Desoximetasone is a topical medium- to high-potency synthetic fluorinated corticosteroid. It is used for the relief of moderate to severe inflammatory and pruritic manifestations of corticosteroid-responsive dermatoses and for psoriasis. Desoximetasone has anti-inflammatory, antipruritic, and vasoconstrictive properties. Medium- to high-potency topical corticosteroids can be useful for treatment of areas with thicker skin such as the palms and soles. The FDA first approved desoximetasone for topical use in 1977.
General Administration Information
For storage information, see the specific product information within the How Supplied section.
Route-Specific Administration
Topical Administration
-Desoximetasone is for topical/external use. Avoid direct contact to the eyes or mucous membranes.
-Apply a thin film and rub gently. Washing or soaking the area before application may increase drug penetration.
The following adverse reactions (listed in decreasing order of occurrence) are reported with topical corticosteroids such as desoximetasone and may occur more often when used with an occlusive dressing: skin irritation (including burning, 0.3-0.8%), pruritus (0.8%), xerosis (dry skin), folliculitis (0.8%), hypertrichosis, acneiform rash/eruptions, skin hypopigmentation, perioral dermatitis, maceration of the skin, secondary infection, skin atrophy, striae, and miliaria. Erythema (0.8%), telangiectasia, purpura, and maculopapular rash may also occur. Although skin atrophy usually occurs after prolonged use of topical corticosteroids, this effect may occur even with short-term use on intertriginous or flexor areas or on the face. If irritation develops, discontinue topical corticosteroids and institute appropriate therapy. The anti-inflammatory activity of topical corticosteroids may mask manifestations of infection.In the presence of dermatological infections, institute the use of an appropriate antifungal or antibacterial agent. If a favorable response does not promptly occur, discontinue the corticosteroid until the infection has been adequately controlled.
Signs and symptoms of corticosteroid withdrawal may occur with desoximetasone dose reduction or discontinuation, and supplemental systemic corticosteroids may be needed. For example, disease flare may occur and HPA axis suppression may be present.

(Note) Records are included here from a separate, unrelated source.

-- ==== Sys2Proof/Tests/Slice0.lean ====
section
/-!
SUPPORT. Small states for the tests, a term that each operand check refuses, tests of single commands against the
spec, and for every statement with hypotheses a theorem `wit_<Statement>` that shows concrete states and operands that
meet them, clause by clause.
-/
namespace Sys2Proof.Tests
open Sys2Proof Sys2Proof.Machine

set_option Elab.async false

/-- A pinned segment of the local memory from address 0 on, with all permissions and key 7. -/
def seg5 : Seg := { valid := true, target := 5, limit := 0xFFFFFFF, lrd := true, lwr := true, rrd := true, rwr := true, pin := true, key := 7 }

/-- Facet 0 with allotments and segments 1 (pinned) and 2. -/
def facet0 : Facet := { st := .on, aSq := 8, aRq := 8, aEvr := 8, aQp := 8, xlt := { segs := [(1, seg5), (2, { seg5 with pin := false })], tilesAllot := 512, winBase := [(5, 0)], winLim := [(5, 0xFFFFFFFFFFF)] } }

/-- A running adapter, 4000 s after reset, with sixteen memory channels of 4 GiB. -/
def up : State := { State.reset with
  boot := { run := .running }, now := 1000000000000, facets := [(0, facet0)]
  trust := { ent := 1 }
  memc := { channels := 16, rate := 6400, chMib := 4096, regions := [0, 0, 0, 0, 0, 0], visible := 0x10000000, poolTiles := 1024 } }

/-- A change of facet 0 of `up`. -/
def upF (g : Facet → Facet) : State := modF 0 g up

/-- SQ 1, RQ 1 and event ring 2 of facet 0. -/
def upQ (x y : Queue) (e : EvRing) : State :=
  upF (fun z => { z with que := { z.que with sqs := [(1, x)], rqs := [(1, y)], evrs := [(2, e)] } })

/-- An active queue of 16 slots in segment 1 with event ring 2. -/
def qa : Queue := { cfg := 0x108001000000101, st := .active, progOff := 0x1000, born := true }

/-- An active event ring of 16 entries in segment 1. -/
def ea : EvRing := { cfg := 0x4000001000000001, active := true, armed := true }

/-- A descriptor from its first words. -/
def dsc (w0 : U64) (w2 w3 w4 w5 w6 w7 : U64) : Desc := ⟨w0, 0, w2, w3, w4, w5, w6, w7⟩

/-- `up` with one accepted descriptor in SQ 1. -/
def upD (d : Desc) : State := upQ { qa with pDev := 1, acc := 1, next := 1, items := [{ idx := 0, desc := d }] } qa ea

/-- An empty route header. -/
def rh0 : RouteHdr := { dst := 0, tc := 0, dl := false, dim := 0, dir := false, alt := false, altSeen := false, echoAlt := false, fixRail := false, rail := 0, toGw := false, gwPos := 0, notice := false, hops := 0, src := 0 }

/-- A packet with its ICRC. -/
def sealed (p : Packet) : Packet := { p with icrc := icrcOf p }

/-- A packet of a type with its extension header and data, from adapter 0, with its ICRC. -/
def pk (typ : BitVec 4) (e : Ext) (data : Bytes := []) (psn : U32 := 0) (qpn : BitVec 20 := 0) (ctag : U32 := 0) (msn : U32 := 0) : Packet :=
  let b : Bth := { ver := 1, typ := typ, first := true, last := true, ackreq := false, ce := false, ciph := false
                   resent := false, imm := false, lineage := 0, psn := psn, dstEp := 0, srcEp := 0, dstQpn := qpn
                   plen := BitVec.ofNat 13 data.length, ctag := ctag, msn := msn, rsv := 0 }
  sealed { rh := rh0, bth := b, ext := e, cph := none, data := data, icrc := 0 }

/-- A connected QP of facet 0 with segment 1. -/
def qn : Qp := { st := .rts, attr := 0x40000000000, segs := 1, pmtuExp := 4, winExp := 8, peerRq := true }

/-- A state with a QP 3 whose context is resident. -/
def withQp (q : Qp) (s : State) : State := { s with qps := [(3, q)], zrt := { resident := [3] } }

/-- A stream's access to tile 0 of segment 2. -/
def pieceOf (st : Sys2Proof.Stream) : Piece := { stream := st, facet := 0, seg := 2, off := 0, isWrite := true }

/-- A state whose fault record 7 holds a stream. -/
def parkS (st : Sys2Proof.Stream) (s : State) : State :=
  { s with xlt := { s.xlt with recs := [(7, { facet := 0, seg := 2, tile := 0, waiters := [pieceOf st] })] } }

/-- One started WRITE of 64 bytes at PSN 0, sent and not confirmed. -/
def qSent (op : Nat) : Qp := { qn with req := { next := 1, hi := 1, descs := [
  { q := 1, idx := 0, op := op, psn := 0, n := 1, msn := 0, len := 64, lseg := 1, loff := 0, recorded := true }] } }

/-- A WRITE, READ or SEND of 64 bytes on QP 3. -/
def trD (op : U64) : Desc := dsc op 0x1000003 64 0 0 0 0

/-- An answer with a syndrome. -/
def ans (syn : Byte) : Packet := pk 7 (.aeth 0 syn 0 0 0 0 0 0 0 0) [] 0 3

/-- A connection packet for QP 3 from QPN 4, with a reason. -/
def cm (typ : BitVec 4) (reason : Byte := 0) : Packet := pk typ (.cmeh 0 0 4 false false 4 8 0 reason 0) [] 0 3

/-- A group 5 of two members, on adapters 0 and 1. -/
def at2 : GroupAttr := { (default : GroupAttr) with gid := 5, gtag := 9, members := [0, 1] }

/-- `up` with group 5. -/
def withG (g : Group) (s : State) : State := { s with groups := [(5, g)] }

/-- A collective of group 5 at member 0. -/
def collR (op : Nat) : Coll := { op := op, csn := 0, sig := 0, chunkBytes := 4096, chunks := some 2, data := true, members := [
  { member := 0, f := 0, q := 1, idx := 0, csn := 0, desc := dsc (BitVec.ofNat 64 op) 5 0x01010000000004 0 0 0 0 }] }

/-- Group 5 with a running collective. -/
def gR (r : Coll) : Group := { st := .active, attr := at2, run := some r }

/-- A collective packet of group 5 from member 1 to member 0, with its ARG. -/
def cx (typ : BitVec 4) (sub : BitVec 4) (arg : U32 := 0) (data : Bytes := []) : Packet :=
  pk typ (.cxh 5 sub 1 0 0 false 0 0 0 0 0 arg) data 0 0 9 0

/-- `up` with a link. -/
def withL (l : Link) : State := { up with fab := { up.fab with links := [(3, l)] } }

/-- A flit kept for replay. -/
def fl0 : TxFlit := { fseq := 1, vc := 0, bytes := [] }

/-- A tile migration of tile 0 of segment 2, and the tile's mapping, in a phase. -/
def mg (isMap : Bool) (phase : Nat) : Mig :=
  { q := 1, idx := 0, isMap := isMap, facet := 0, seg := 2, tile := 0, loc := 5, addr := 0x1000000, present := true, phase := phase }

/-- A MOVE of one 4-byte element within segment 1. -/
def mvD : Desc := dsc 0x20 0x10120101 0x0010000100001 0 0x100 0 0

/-- The first 14 bytes of a broadcast frame. -/
def ethHdr (t : Bytes) : Bytes := List.replicate 6 0xFF ++ List.replicate 6 1 ++ t

/-- A frame that carries a ZRT packet of 32 bytes to port 0x1234 of address 0.0.0.0. -/
def zFrame : Bytes := ethHdr [8, 0] ++ [0x45, 0, 0, 0x3C, 0, 0, 0x40, 0, 0x40, 0x11, 0x3A, 0xB2] ++ List.replicate 8 0 ++
  [0, 0, 0x12, 0x34, 0, 0x28, 0, 0] ++ List.replicate 32 0

/-- `up` with Ethernet port 0 up, one sub-port, broadcast on and ZRT port 0x1234. -/
def upE : State := { modEth 0 (fun e => { e with up := 1 }) up with regs := [(0x500, 0x1234), (0x510, 0), (0x540, 4)] }

/-- An ETH_SEND of a template of 14 bytes and 64 bytes of payload, of one frame. -/
def sndD : Desc := dsc 0x37 0xE0 0x400101 0 0x100 0 0

/-- Readings of a cool adapter with its supplies at their nominal values. -/
def rd0 : Readings := { temps := List.replicate 7 400, levelClosed := true, rpms := List.replicate 4 5000, supplies := [1800, 1050, 500, 850] }

/-- A running packet job and a running piece of a compatibility command on core 0. -/
def coreRun (j : Job) : Assoc Core := [(0, { run := some { job := j, key := none, left := 4, since := 0 } })]

/-! ### Operand checks: the first value that each check refuses, and the last that it admits -/

/-- Each of these operands is outside its limit. -/
theorem test_refused_1 : ([
   .deviceReset 128 255, .deviceReset 127 256,
    .bootStageDone { (default : BootInfo) with channels := 12, chMib := 2048 },
    .bootStageDone { (default : BootInfo) with channels := 36, chMib := 2048 },
    .bootStageDone { (default : BootInfo) with channels := 18, chMib := 2048 },
    .bootStageDone { (default : BootInfo) with channels := 16, chMib := 1024 },
    .registerWrite { src := .agent 6, f := 0 } 65535 default default,
    .registerWrite { src := .vf 0, f := 0 } 65535 default default,
    .registerWrite { src := .vf 128, f := 0 } 65535 default default,
    .registerWrite { src := .bar, f := 128 } 65535 default default,
    .registerWrite { src := .agent 5, f := 127 } 65536 default default, .fetchReadDone 128 default 255 default,
    .fetchReadDone 127 default 256 default, .reread 128 default 255, .reread 127 default 256,
    .queSqDoorbell 128 255 default, .queSqDoorbell 127 256 default,
    .push { src := .agent 6, f := 0 } 255 4095 default default,
    .push { src := .vf 0, f := 0 } 255 4095 default default,
    .push { src := .vf 128, f := 0 } 255 4095 default default,
    .push { src := .bar, f := 128 } 255 4095 default default,
    .push { src := .agent 5, f := 127 } 256 4095 default default,
    .push { src := .agent 5, f := 127 } 255 4096 default default, .descriptorAccept 128 default 255,
    .descriptorAccept 127 default 256, .progressRecord 128 default 255, .progressRecord 127 default 256,
    .eventEntry 128 default 255, .eventEntry 127 default 256, .msixHoldExpiry 128 63, .msixHoldExpiry 127 64,
    .queEvrCons 128 63 default, .queEvrCons 127 64 default, .queEvrConsArm 128 63 default,
    .queEvrConsArm 127 64 default, .queRqDoorbell 128 255 default, .queRqDoorbell 127 256 default,
    .queueCreate 128 .evr 63, .queueCreate 127 .sq 256, .queueCreate 127 .rq 256] : List Instr).all (fun i => !i.wf) = true := by decide +kernel

/-- Each of these operands is outside its limit. -/
theorem test_refused_2 : ([
   .queueCreate 127 .evr 64, .queueDestroy 128 .evr 63, .queueDestroy 127 .sq 256, .queueDestroy 127 .rq 256,
    .queueDestroy 127 .evr 64, .queueRestart 128 .evr 63, .queueRestart 127 .sq 256, .queueRestart 127 .rq 256,
    .queueRestart 127 .evr 64, .nop 128 255, .nop 127 256, .write 128 255, .write 127 256, .read 128 255,
    .read 127 256, .send 128 255, .send 127 256, .recv 128 255, .recv 127 256, .qpCreate 128, .qpConnect 128,
    .qpDestroy 128, .qpQuery 128, .connectRetry 1048576, .contextFetchDone 1048576, .packetSend 1048576,
    .sourceReadDone (.packet 1048576 0) default, .sourceReadDone (.readResp 1048576 0) default,
    .sourceReadDone (.chunk 4096 0 0) default, .sourceReadDone (.chunk 0 65536 0) default,
    .sourceReadDone (.mover 32) default, .sourceReadDone (.frame 256) default, .flushReadCompletion 5 default,
    .resendTimeout 1048576, .rnrBackoffEnd 1048576, .nakWaitResend 1048576, .holdResend 1048576,
    .holdLimit 1048576, .ratePeriod 1048576, .groupCreate 128 255 default default default default] : List Instr).all (fun i => !i.wf) = true := by decide +kernel

/-- Each of these operands is outside its limit. -/
theorem test_refused_3 : ([
   .groupCreate 127 256 default default default default, .groupDestroy 128 255, .groupDestroy 127 256,
    .groupQuery 128 255, .groupQuery 127 256, .groupSetupResend 4096, .setupExpiry 4096, .teardownResend 4096,
    .barrier 128 255, .barrier 127 256, .allreduce 128 255, .allreduce 127 256, .reduce 128 255, .reduce 127 256,
    .reduceScatter 128 255, .reduceScatter 127 256, .broadcast 128 255, .broadcast 127 256, .allgather 128 255,
    .allgather 127 256, .gather 128 255, .gather 127 256, .scatter 128 255, .scatter 127 256, .alltoall 128 255,
    .alltoall 127 256, .gatherv 128 255 default, .gatherv 127 256 default, .alltoallv 128 255 default,
    .alltoallv 127 256 default, .expertDispatch 128 255 default, .expertDispatch 127 256 default,
    .expertCombine 128 255 default, .expertCombine 127 256 default, .confResend 4096,
    .chunkResendRequest 4096 default, .collHoldLimit 4096, .prismChunkDone 4096 default,
    .residueError 8 31 15 default, .residueError 7 32 15 default] : List Instr).all (fun i => !i.wf) = true := by decide +kernel
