-- ==== Sys2Proof/Word.lean ====
section
/-! DEFINITION. The data words of the block: elements and blocks (R120, R62), and the fixed-width
codes the spec treats as bits (R93, R96, R100). -/

namespace Sys2Proof

/-- One fixed-point element: the signed integer that its `W` bits denote (R120). `W` is a parameter
of the machine (R4), so the range is a check (`inRange`), not a part of the type. -/
abbrev Elem := Int

/-- A block: its `EPB` elements, element 0 first (R62). -/
abbrev Block := List Elem

/-- The PE's 5-bit state code (R100). -/
abbrev StateCode := BitVec 5

/-- The bank's 2-bit write type (R93). -/
abbrev WType := BitVec 2

/-- A 3-bit selector: an activation or error function (R96), or `stateLearn` (R97). -/
abbrev Selector := BitVec 3

end Sys2Proof
end

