-- ==== Sys2Proof/Config.lean ====
section
/-! DEFINITION. What an implementation fixes (R4, R6) and the free values (R42, R307). The sizes are
plain data that the state carries; the functions and values that the spec leaves open are opaque
constants, so that no proof can lean on what they are. -/

namespace Sys2Proof

/-- The sizes that the source names and gives no value (R4), and the number of PEs (R283; the spec
gives it no name: log entry 3). -/
structure Params where
  /-- `W`: bits in one element. -/
  w   : Nat
  /-- `EPB`: elements in one block. -/
  epb : Nat
  /-- `NB`: blocks in one port's storage. -/
  nb  : Nat
  /-- `NP`: ports of the bank. -/
  np  : Nat
  /-- The number of PE instances. -/
  npe : Nat
  /-- `DPO`: constant added to the request's `decimalPoint`. -/
  dpo : Nat
  /-- `DPW`: bits of the request's `decimalPoint`. -/
  dpw : Nat
  /-- `SO`: bias of the request's `steepness`. -/
  so  : Nat
  /-- `SW`: bits of the request's `steepness`. -/
  sw  : Nat
  deriving DecidableEq, Repr

/-- The constraints of R4 on the sizes (`DPO >= 0` and `0 <= SO` hold of every Nat). -/
def Params.ok (c : Params) : Bool :=
  decide (2 ≤ c.w ∧ 1 ≤ c.epb ∧ 1 ≤ c.nb ∧ 1 ≤ c.np ∧ 1 ≤ c.npe ∧ 1 ≤ c.dpw ∧ 1 ≤ c.sw ∧
    c.so < 2 ^ c.sw)

/-- The sizes of `State.reset`: the bank of configuration BV (R91) with the PE fields of
configuration PV (R95). DESIGN CHOICE, log entry 2. -/
def Params.table : Params :=
  { w := 16, epb := 4, nb := 16, np := 1, npe := 1, dpo := 4, dpw := 3, so := 4, sw := 3 }

/-- Configuration PV of every PE test vector (R95); it leaves the bank's depth open, 16 here. -/
def Params.pv : Params := { Params.table with w := 32 }

namespace Config

/-- The PE registers whose reset value is unspecified (R42). -/
inductive PeReg
  | acc | weightWB | dataOut | derivative | errorOut | mse
  deriving DecidableEq, Repr

/-- The fields of a pending entry whose reset value is unspecified (R42). -/
inductive PendField
  | valid | wType | dataElement | dataBlock | addrHi | addrLo
  deriving DecidableEq, Repr

/-- Where an unspecified bank value comes from: the run (it counts global resets), the port, and the
port's generation (a fault starts a new one in every cycle, R276). -/
structure Origin where
  run  : Nat
  port : Nat
  gen  : Nat
  deriving DecidableEq, Repr

/-- A place whose value the spec leaves unspecified (R42, R276, R307). -/
inductive Place
  /-- Register `r` of PE `n`, element `j`, at the reset that began run `run`. -/
  | pe (run n : Nat) (r : PeReg) (j : Nat)
  /-- The element at linear address `addr` of a port's storage. -/
  | mem (o : Origin) (addr : Nat)
  /-- Field `f`, element `j`, of a port's pending entry. -/
  | pend (o : Origin) (f : PendField) (j : Nat)
  /-- Element `j` of a port's read data. -/
  | dout (o : Origin) (j : Nat)
  deriving DecidableEq, Repr

/-- The value at a place that the spec leaves unspecified: an arbitrary input of the run, never a
chosen constant (R42, R307). Log entries 6 to 8. -/
opaque unspecified : Place → Int

/-- `AF(in, decimal, steepness, activationFunction)` of the external unit (R6). -/
opaque af : Params → Elem → Nat → Nat → Selector → Int

/-- `EF(in, decimal, steepness, errorFunction)` of the external unit (R6). -/
opaque ef : Params → Elem → Nat → Nat → Selector → Int

/-- `DERIV(activationFunction, dataOut, decimal, steepness)` (R6, R210). -/
opaque deriv : Params → Selector → Elem → Nat → Nat → Int

/-- `MSE(errorOut, decimal)` (R6, R213). -/
opaque mse : Params → Elem → Nat → Int

end Config
end Sys2Proof
end

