-- ==== Sys2Proof/Syntax.lean ====
section
/-! DEFINITION. The instructions (one constructor per row of the opcode table) and the record
formats (R90). -/

namespace Sys2Proof

/-- A bank command of one port in one cycle, or the one-cycle action of a PE state (00_scope.md
section 6). A bank command carries every operand its rule reads or captures; an action's operands
are the PE's registers and the current request, so it carries none. -/
inductive Instr
  /-- `RD`: R141. -/
  | rd (raddrHi : Nat)
  /-- `WR.E`: R142. The pending entry captures all the operands (R149). -/
  | wrE (raddrHi waddrHi waddrLo : Nat) (dinElement : Elem) (dinBlock : Block)
  /-- `WR.B`: R143. -/
  | wrB (raddrHi waddrHi waddrLo : Nat) (dinElement : Elem) (dinBlock : Block)
  /-- `WR.A`: R144. -/
  | wrA (raddrHi waddrHi waddrLo : Nat) (dinElement : Elem) (dinBlock : Block)
  /-- The illegal command, `we = 1` with `wType = 3`: R271. -/
  | illegalWtype3 (raddrHi waddrHi waddrLo : Nat) (dinElement : Elem) (dinBlock : Block)
  /-- R176. -/
  | unallocated
  /-- R177. -/
  | getInfo
  /-- R178. -/
  | waitForInfo
  /-- R179. -/
  | requestInputsAndWeights
  /-- R180. -/
  | waitForInputsAndWeights
  /-- R200. -/
  | run
  /-- R201. -/
  | activationFunction
  /-- R210. -/
  | computeDerivative
  /-- R211. -/
  | requestExpectedOutput
  /-- R212. -/
  | waitForExpectedOutput
  /-- R213. -/
  | computeError
  /-- R214. -/
  | errorFunction
  /-- R215. -/
  | computeDelta
  /-- R216. -/
  | deltaWriteBack
  /-- R230. -/
  | errorBackpropRequestWeights
  /-- R231. -/
  | errorBackpropWaitForWeights
  /-- R232. -/
  | errorBackpropDeltaWeightMul
  /-- R233. -/
  | errorBackpropWeightWb
  /-- R234. -/
  | requestOutputsErrorBackprop
  /-- R235. -/
  | waitForOutputsErrorBackprop
  /-- R236. -/
  | requestDeltaWeightProductErrorBackprop
  /-- R237. -/
  | waitForDeltaWeightProductErrorBackprop
  /-- R181. -/
  | done
  /-- R250. -/
  | runUpdateSlope
  /-- R251. -/
  | slopeWb
  /-- R252. -/
  | weightUpdateRequestDelta
  /-- R253. -/
  | weightUpdateWaitForDelta
  /-- R254. -/
  | runWeightUpdate
  /-- R255. -/
  | weightUpdateWriteBack
  /-- R256. -/
  | weightUpdateWriteBias
  /-- R182. -/
  | error
  /-- State code 31: treated as ERROR (R106). -/
  | reservedState31
  deriving DecidableEq, Repr

/-- `ProcessingElementRequest` (R32), fields in the source's order. -/
structure Request where
  numWeights         : BitVec 8
  index              : BitVec 8
  decimalPoint       : Nat
  steepness          : Nat
  activationFunction : Selector
  errorFunction      : Selector
  learningRate       : Elem
  lambda             : Elem
  bias               : Elem
  iBlock             : Block
  wBlock             : Block
  learnReg           : Elem
  stateLearn         : Selector
  inLast             : Bool
  inFirst            : Bool
  dw_in              : Elem
  /-- `true` is BATCH, `false` is ONLINE (R98). -/
  tType              : Bool
  deriving DecidableEq, Repr

/-- `ProcessingElementResponse` (R34). -/
structure Response where
  data          : Elem
  dataBlock     : Block
  state         : StateCode
  index         : BitVec 8
  error         : Elem
  incWriteCount : Bool
  deriving DecidableEq, Repr

/-- The request to the activation-function unit (R35, R101). -/
structure AfRequest where
  input              : Elem
  decimal            : Nat
  steepness          : Nat
  activationFunction : Selector
  errorFunction      : Selector
  /-- `false` is activation, `true` is error. -/
  opKind             : Bool
  deriving DecidableEq, Repr

/-- The write-pending entry of a port (R38). -/
structure Pending where
  valid       : Bool
  wType       : WType
  dataElement : Elem
  dataBlock   : Block
  addrHi      : Nat
  addrLo      : Nat
  deriving DecidableEq, Repr

end Sys2Proof
end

Systemic absorption of topical corticosteroids can produce reversible hypothalamic-pituitary-adrenal (HPA) suppression with possible adrenocortical insufficiency after stopping treatment. In some patients, systemic absorption can produce manifestations of Cushing's syndrome, hypertension, hyperglycemia, and glycosuria. Percutaneous absorption of desoximetasone is dependent on many factors including the vehicle, the integrity of the epidermal barrier, duration of use, and use of an occlusive dressing. Children may be more susceptible to systemic toxicity from equivalent doses due to their larger skin surface to body mass ratios. HPA suppression and increased intracranial pressure have been reported in children receiving topical corticosteroids. In a clinical study, the proportion of subjects demonstrating HPA axis suppression with desoximetasone topical spray was 35% in Cohort 1 (12 years to less than 18 years of age) and 43.3% in Cohort 2 (6 years to less than 12 years of age). The trial enrollment in the youngest cohort (2 years to less than 6 years of age) was discontinued early due to high incidence of HPA axis suppression observed in the 2 oldest cohorts (6 years to less than 18 years of age). Overall, the HPA axis suppression rate was 36% in pediatric patients aged 2 years to less than 18 years. Manifestations of adrenocortical insufficiency in children include linear growth inhibition, delayed weight gain, low plasma cortisol concentrations, increased intracranial pressure, and absence of response to ACTH stimulation. Clinical signs of increased intracranial pressure include bulging fontanelles, headache, and bilateral papilledema (i.e., pseudotumor cerebri). Patients applying desoximetasone to a large surface area or to areas under occlusion should be evaluated periodically for evidence of HPA axis suppression (using the ACTH stimulation test and urinary free cortisol test). To minimize risk of HPA axis suppression, discontinue therapy when control is achieved. If no improvement is seen within 2 weeks, reassessment of diagnosis may be necessary. If HPA axis suppression is noted, an attempt should be made to withdraw the drug, reduce the frequency of application, or substitute a less potent corticosteroid. Recovery of HPA axis function is generally prompt and complete upon discontinuation of the topical corticosteroid.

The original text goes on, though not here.